#### Exercise directions:
Find the word "level" in the data. Return every line where it appears.

#### Data for processing:
/-- COMMAND_FETCH (R405, R406, R408), COMMAND_COMPLETE and NOTICE (R410, R413, R414, R423); what a completed SUBSCRIBE or UNSUBSCRIBE
changes (R424, R425). -/
def Obligations.CommandsAreFetchedAndCompleted : Prop :=
  (∀ (q : Nat) (r : SubRing) (s : State), q < 4 → s.mbx.sq[q]? = some r → r.running = true → r.head ≠ r.tail →
      (∀ j x, j < 4 → j ≠ q → s.mbx.sq[j]? = some x → x.running = false ∨ x.head = x.tail) →
      sqEnabled s q = true → inProgress s < 256 → 0 < cqFree s →
      quinbuarRuns s = true → s.power.update.switching = none → canSend s = true → outsideWords 1 (s.mem.ue ++ s.mem.sbe) = [] →
      let a := ringBase s (0x100020 + 8 * q) + 64 * (r.head % sqEntries s q)
      let head := (r.head + 1) % 65536
      let c := parseCommand q head (bellStamp r.bells r.head (nowNs s)) (hostFails s a 64) (memRead s.mem.host a 64)
      let bells := r.bells.filter fun b => let d := (b.1 + 65536 - head) % 65536; decide (1 ≤ d ∧ d ≤ 4096)
      let sq := s.mbx.sq.set q { r with head := head, bells := bells }
      (hostFails s a 64 = false → knownOpc c.opc = true → knownSub c = true →
        exec .commandFetch s = .next { s with mbx := { s.mbx with
          sq := sq, reserved := s.mbx.reserved + 1, cmds := s.mbx.cmds ++ [c] } })
      ∧ (hostFails s a 64 = true →
        exec .commandFetch s = .next (logErr 0x0901 2 0 { s with mbx := { s.mbx with
          sq := sq, reserved := s.mbx.reserved + 1, ended := s.mbx.ended ++ [{ c with done := some (0x0901, 0, false) }] } }
          { arg0 := a, poison := true })))
  ∧ (∀ s : State, quinbuarRuns s = true → canAsk s = true → cqEnabled s = true → sizeOk (cqSizeField s) = true → s.mbx.cqRunning = true →
      s.fenced = none →
      let n := s.mbx.cqTail
      let a := ringBase s 0x100040 + 16 * (n % cqEntries s)
      let phase := if n / cqEntries s % 2 = 0 then 1 else 0
      let kept (r : Nat) : List Retry := s.mbx.retries.filter fun x => x.request != r
      let put (host : Memory) (bs : List Byte) (m : Mailbox) : State := setCq { s with
        mem := { s.mem with host := memWrite a bs host }, mbx := { m with cqTail := (n + 1) % 65536 } }
      (∀ c rest st result rbuf, s.mbx.ended = c :: rest → c.done = some (st, result, rbuf) →
        exec .commandComplete s = .next (applySub c st (settleRing c.q (put
          (if rbuf then memWrite c.rbuf c.buffer s.mem.host else s.mem.host)
          (leBytes 8 result ++ leBytes 2 c.cid ++ leBytes 2 st ++ leBytes 2 c.sqHead ++ leBytes 1 c.q
            ++ leBytes 1 (phase + if rbuf then 4 else 0))
          { s.mbx with ended := rest, reserved := s.mbx.reserved - 1, retries := kept 0 }))))
      ∧ (∀ x rest, s.mbx.notices = x :: rest → s.mbx.noticesDropped = 0 → 0 < cqFree s →
        exec .notice s = .next (put s.mem.host
          (leBytes 8 x.result ++ leBytes 2 0xFFFF ++ leBytes 2 x.status ++ leBytes 2 x.stream ++ leBytes 1 0
            ++ leBytes 1 (phase + 2))
          { s.mbx with notices := rest, retries := kept 1 }))
      ∧ (0 < s.mbx.noticesDropped → 0 < cqFree s →
        exec .notice s = .next (put s.mem.host
          (leBytes 8 s.mbx.noticesDropped ++ leBytes 2 0xFFFF ++ leBytes 2 0x0911 ++ leBytes 2 0xFFFF ++ leBytes 1 0
            ++ leBytes 1 (phase + 2))
          { s.mbx with noticesDropped := 0, retries := kept 1 })))
  ∧ (∀ (c : HostCmd) (st : Nat) (s : State), st ≠ 0 ∨ (c.opc ≠ 0x30 ∧ c.opc ≠ 0x31) → applySub c st s = s)
  ∧ (∀ (c : HostCmd) (s : State), c.opc = 0x31 → arg c 0 1 = 0 →
      (applySub c 0 s).mbx = { s.mbx with rings := s.mbx.rings.set (arg c 1 1) none })
  ∧ (∀ (c : HostCmd) (s : State), c.opc = 0x31 → arg c 0 1 = 1 →
      (applySub c 0 s).mbx = { s.mbx with udp := s.mbx.udp.set (arg c 1 1) none })
  ∧ (∀ (c : HostCmd) (s : State), c.opc = 0x30 → ∀ b, b = c.block → let d := field b 1 1
      (field b 0 1 = 0 → s.mbx.rings.getD d none = none → (applySub c 0 s).mbx = { s.mbx with
        subCount := s.mbx.subCount + 1
        rings := s.mbx.rings.set d (some {
          types := field b 2 1, vector := field b 3 1, streams := field b 8 16, pins := field b 0x18 2, base := field b 0x20 8
          size := field b 0x28 1, statAddr := field b 0x30 8, tail := 0, headCount := 0, dropped := 0, born := s.mbx.subCount + 1 }) })
      ∧ (∀ o, field b 0 1 = 0 → s.mbx.rings.getD d none = some o → o.base = field b 0x20 8 → o.size = field b 0x28 1 →
          (applySub c 0 s).mbx = { s.mbx with rings := s.mbx.rings.set d (some {
            types := field b 2 1, vector := field b 3 1, streams := field b 8 16, pins := field b 0x18 2, base := o.base
            size := o.size, statAddr := field b 0x30 8, tail := o.tail, headCount := o.headCount, dropped := o.dropped, born := o.born }) })
      ∧ (field b 0 1 = 1 → s.mbx.udp.getD d none = none → (applySub c 0 s).mbx = { s.mbx with
          subCount := s.mbx.subCount + 1
          udp := s.mbx.udp.set d (some { udpOf b none with born := s.mbx.subCount + 1 }) }))

/-- CMD_NOP, HELLO (R417), IDENTIFY (R418), SUBSCRIBE and UNSUBSCRIBE (R424, R425). -/
def Obligations.SessionCommandsAnswerTheHost : Prop :=
  ∀ (q cid : Nat) (c : HostCmd) (s : State),
    let t := startCmd c s
    (Accepts (.cmdNop q cid) c s → exec (.cmdNop q cid) s = .next (okCmd c 0 t))
    ∧ (Accepts (.hello q cid) c s → arg c 0 2 = 1 →
        let u : State := { t with mbx := { t.mbx with session := some 0 } }
        exec (.hello q cid) s = .next (okCmd c (1 + 2 ^ 32 * features s) (if s.mbx.session = none then renotice u else u)))
    ∧ (Accepts (.hello q cid) c s → arg c 0 2 ≠ 1 → exec (.hello q cid) s = .next (endCmd c 0x0914 t))
    ∧ (Accepts (.identify q cid) c s → exec (.identify q cid) s = .next (bufCmd c 0 (identity t) t)
        ∧ (identity t).length = 256 ∧ slice (identity t) 0 4 = leBytes 4 1 ∧ slice (identity t) 8 2 = leBytes 2 0x0640
        ∧ slice (identity t) 0x20 1 = leBytes 1 s.trellis.chip ∧ slice (identity t) 0x21 1 = leBytes 1 s.trellis.chips
        ∧ slice (identity t) 0x24 4 = leBytes 4 (features s))
    ∧ (Accepts (.subscribe q cid) c s →
        let b := paramBlock t c
        let taken := okCmd c 0 (updCmd c.q c.cid (fun c => { c with block := b }) t)
        (subStatus t b ≠ 0 → exec (.subscribe q cid) s = .next (endCmd c (subStatus t b) t))
        ∧ (subStatus t b = 0 → exec (.subscribe q cid) s = .next taken)
        ∧ (field b 0 1 = 1 → field b 1 1 < 64 → 0x50 ≤ c.plen → field b 2 1 < 16 → field b 0x20 1 < 2 → 512 ≤ field b 0x26 2 →
            field b 0x26 2 ≤ 8972 → field b 0x24 1 < 64 → field b 0x21 1 = 4 ∨ field b 0x21 1 = 6 →
            field b 0x22 2 = 0xFFFF ∨ field b 0x22 2 < 4096 → s.mbx.rings.getD (field b 1 1) none = none →
            exec (.subscribe q cid) s = .next taken)
        ∧ (field b 0 1 = 0 → field b 1 1 < 64 → field b 2 1 < 16 → field b 3 1 < 64 → 10 ≤ field b 0x28 1 → field b 0x28 1 ≤ 15 →
        field b 0x20 8 % 4096 = 0 → field b 0x30 8 % 8 = 0 →
        s.mbx.rings.getD (field b 1 1) none = none → s.mbx.udp.getD (field b 1 1) none = none →
        exec (.subscribe q cid) s = .next taken))
    ∧ (Accepts (.unsubscribe q cid) c s → arg c 0 1 = 0 →
        ((s.mbx.rings.getD (arg c 1 1) none).isSome = true → exec (.unsubscribe q cid) s = .next (okCmd c 0 t))
        ∧ (s.mbx.rings.getD (arg c 1 1) none = none → exec (.unsubscribe q cid) s = .next (endCmd c 0x0913 t)))
    ∧ (Accepts (.unsubscribe q cid) c s → arg c 0 1 = 1 →
        ((s.mbx.udp.getD (arg c 1 1) none).isSome = true → exec (.unsubscribe q cid) s = .next (okCmd c 0 t))
        ∧ (s.mbx.udp.getD (arg c 1 1) none = none → exec (.unsubscribe q cid) s = .next (endCmd c 0x0913 t)))
    ∧ (Accepts (.unsubscribe q cid) c s → 1 < arg c 0 1 → exec (.unsubscribe q cid) s = .next (endCmd c 0x0913 t))
    ∧ (∀ r : CmdRow, hostRow (.unsubscribe q cid) = some (q, cid, r) → (r.indexOk s c = true ↔ arg c 1 1 < 64))

/-- TIME_CONFIG, TIME_SET (R47, R49), PIN_CONFIG (R42, R43), REFLEX_CONFIG (R45). -/
def Obligations.TimeAndPinCommandsConfigure : Prop :=
  ∀ (q cid : Nat) (c : HostCmd) (s : State),
    let t := startCmd c s
    (∀ p : TimeParams, Accepts (.timeConfig q cid p) c s → p.order.Nodup → .none ∉ p.order → 1000 ≤ p.ppsOutWidth →
      p.ppsOutWidth ≤ 500000000 → p.ptpDomain < 128 → p.ptpTransport < 3 → p.asym.length = 5 → s.band.tstate ≠ .holdover →
      exec (.timeConfig q cid p) s = .next (okCmd c 0 { t with band := { s.band with
        order := p.order, stepsInService := p.stepsInService, holdoverRate := p.holdoverRate, ppsOutWidth := p.ppsOutWidth
        ptpDomain := p.ptpDomain, ptpTransport := p.ptpTransport, asym := p.asym } }))
    ∧ (Accepts (.timeSet q cid) c s → s.band.tstate = .free → s.band.order.contains .hostSet = true → timeFrozen s = false →
        anyStream s = false →
        let theta : Int := (s.band.count / 65536 : Nat) - (arg c 0 8 * 65536 + arg c 8 2 : Nat)
        ∃ u, exec (.timeSet q cid) s = .next (okCmd c 0 u) ∧ u.band = { s.band with
          tstate := .acquire, source := .hostSet, secondsKnown := true, timeLost := false, integ := 0, lockRun := 0, badRun := 0
          lastTheta := theta, lastSample := s.band.steady, pendingStep := some (-theta), slewLeft := 0 })
    ∧ (∀ (p : PinParams) (x : Pin), Accepts (.pinConfig q cid p) c s →
        let n := arg c 0 1 % 16
        let m := match arg c 1 1 % 4 with | 0 => PinMode.disabled | 1 => .input | 2 => .output | _ => .strobe
        s.pins[n]? = some x → p.filter ≤ 1020 → p.filter % 4 = 0 → p.drive = 4 ∨ p.drive = 8 ∨ p.drive = 12 →
        (m = .strobe → 8 ≤ p.width ∧ p.width + 8 ≤ p.period ∧ p.count < 2 ^ 32) →
        ∃ u, exec (.pinConfig q cid p) s = .next (okCmd c 0 (finishBatches u)) ∧ u = { t with
          out := u.out
          score := if x.mode ≠ m ∧ x.held ≠ [] then { s.score with lanes := upd s.score.lanes 54 fun l => { l with
            running := l.running.map fun r => { r with finished := true } } } else s.score
          pins := s.pins.set n (if x.mode = m then { x with par := p, base := p.base }
           else { x with
             mode := m, par := p, base := p.base, pulseEnd := none, train := none, cues := [], held := [], reflex := []
             misdirected := x.misdirected + x.cues.length + x.held.length + x.reflex.length }) })
    ∧ (∀ p : ReflexParams, Accepts (.reflexConfig q cid p) c s → p.source < 16 → p.target < 16 → p.delay < 2 ^ 32 →
        p.holdOff < 2 ^ 32 → (∃ on, p.action = .level on) ∨ (∃ w, p.action = .pulse w) ∨ p.action = .strobeStart →
        exec (.reflexConfig q cid p) s = .next (okCmd c 0 { t with
          reflexes := upd s.reflexes (arg c 0 1 % 16) fun r => { r with par := p } }))

/-- PIN_CUE: base level, pulse, strobe start, strobe stop (R41, R43, R419; the level bit is DESIGN CHOICE, log 54; the armed
instant is a free value, log 4). -/
def Obligations.PinCuesFromTheHostAreIssued : Prop :=
  ∀ (q cid n : Nat) (x : Pin) (c : HostCmd) (s : State), n = arg c 0 1 % 16 → s.pins[n]? = some x →
    ∀ (i : Instr) (a : CueAction),
      (i, a) = (.hostPinLevel q cid, .level (arg c 16 8 % 2 == 1)) ∨ (i, a) = (.hostPinPulse q cid, .pulse (arg c 16 8))
        ∨ (i, a) = (.hostStrobeStart q cid, .strobeStart) ∨ (i, a) = (.hostStrobeStop q cid, .strobeStop) →
      Accepts i c s →
      let t := startCmd c s
      let cue : Cue := { target := .pin n, source := .host, instant := arg c 8 8, action := a, lateLimit := x.par.lateLimit }
      (x.mode = .output ∨ x.mode = .strobe → x.cues.length < 16 → ∃ armed, nowNs s ≤ armed ∧ armed ≤ nowNs s + 160
        ∧ exec i s = .next (okCmd c armed { t with
            freeCount := s.freeCount + 1, pins := upd s.pins n fun x => { x with cues := enqueue (nowNs s) (targetReady (.pin n) s) cue x.cues } }))
      ∧ (x.mode = .output ∨ x.mode = .strobe → 16 ≤ x.cues.length → exec i s = .next (endCmd c 0x0020 t))
      ∧ (x.mode = .disabled ∨ x.mode = .input → exec i s = .next (endCmd c 0x0022 { t with
          pins := upd s.pins n fun x => { x with misdirected := x.misdirected + 1 } }))

/-- SET_WAY_MASKS (R297), SET_COLD_TIER (R162), SET_CENSUS (R345), NET_CONFIG (R186), JOURNAL_READ (R439). -/
def Obligations.DeviceCommandsSetMemoryAndNetwork : Prop :=
  ∀ (q cid : Nat) (c : HostCmd) (s : State),
    let t := startCmd c s
    (Accepts (.setWayMasks q cid) c s → anyStream s = false →
      let l := [arg c 8 2, arg c 10 2, arg c 12 2]
      (∀ m ∈ l, m ≠ 0) → (∀ w, w < 16 → (l.filter fun m => bitAt m w).length ≤ 1) →
      exec (.setWayMasks q cid) s = .next (okCmd c 0 { t with mem := { s.mem with wayMasks := l } }))
    ∧ (∀ base size, Accepts (.setColdTier q cid base size) c s → base % 4096 = 0 → size ≤ 2 ^ 36 → coldInUse s = false →
        let u := match s.aviary.cold with | some (b, n) => unmapHost coldWindow b n t | none => t
        (size = 0 → exec (.setColdTier q cid base size) s = .next (okCmd c 0 { u with aviary := { u.aviary with cold := none } }))
        ∧ (size ≠ 0 → let v := mapHost coldWindow base size u
            exec (.setColdTier q cid base size) s = .next (okCmd c 0 { v with aviary := { v.aviary with cold := some (base, size) } })))
    ∧ (Accepts (.setCensus q cid) c s → exec (.setCensus q cid) s = .next (okCmd c 0 { t with
        censusOn := arg c 8 1 % 2 == 1, censusRepair := arg c 8 1 / 2 % 2 == 1 }))
    ∧ (∀ p : NetParams, Accepts (.netConfig q cid p) c s → (p.speed25 = true ∨ p.rsFec = false) →
        (p.ipv4 = [] ∨ (p.ipv4.length = 4 ∧ p.dhcp = false)) → p.ipv6.length ≤ 4 → (∀ a ∈ p.ipv6, a.length = 16) → p.mtu ≤ 9216 →
        (∀ v, p.vlan = some v → v < 4096) →
        exec (.netConfig q cid p) s = .next (okCmd c 0 (formHeld (flushAllUdp (wakeIsland 3 { t with
          out := s.out ++ (if p.dhcp then [.dhcpDiscover (arg c 0 1)] else [])
          eth := upd s.eth (arg c 0 1) fun e => { e with net := some p, lease := none, autoAddrs := [] } })))))
    ∧ (Accepts (.journalRead q cid) c s →
        let l := journalFrom (arg c 0 1) (arg c 8 8) (journalOf? s (arg c 0 1))
        (l = [] → exec (.journalRead q cid) s = .next (endCmd c 0x0915 t))
        ∧ (l ≠ [] →
          let k := packRecords (min (arg c 16 8) l.length) c.rlen l
          exec (.journalRead q cid) s = .next (bufCmd c k.length (k.map (·.bytes)).flatten t)))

#### Solution to this exercise:
        p.holdOff < 2 ^ 32 → (∃ on, p.action = .level on) ∨ (∃ w, p.action = .pulse w) ∨ p.action = .strobeStart →
/-- PIN_CUE: base level, pulse, strobe start, strobe stop (R41, R43, R419; the level bit is DESIGN CHOICE, log 54; the armed
      (i, a) = (.hostPinLevel q cid, .level (arg c 16 8 % 2 == 1)) ∨ (i, a) = (.hostPinPulse q cid, .pulse (arg c 16 8))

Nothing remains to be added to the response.